[Description of the task] Reproduce the records that follow exactly as they appear.
+ + + +
-- ==== Sys2Proof/Machine/Core.lean ====
section
/-! DEFINITION. The machine as the host runs it. -/

def Sys2Proof.core : Host.Core := { State := Sys2Proof.Machine.State, Fault := Sys2Proof.Machine.Fault, Refusal := Sys2Proof.Machine.Refusal, step := Sys2Proof.Machine.step, reset := Sys2Proof.Machine.State.reset }
end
+ + + +
[Written solution]
-- ==== Sys2Proof/Machine/Core.lean ====
section
/-! DEFINITION. The machine as the host runs it. -/

def Sys2Proof.core : Host.Core := { State := Sys2Proof.Machine.State, Fault := Sys2Proof.Machine.Fault, Refusal := Sys2Proof.Machine.Refusal, step := Sys2Proof.Machine.step, reset := Sys2Proof.Machine.State.reset }
end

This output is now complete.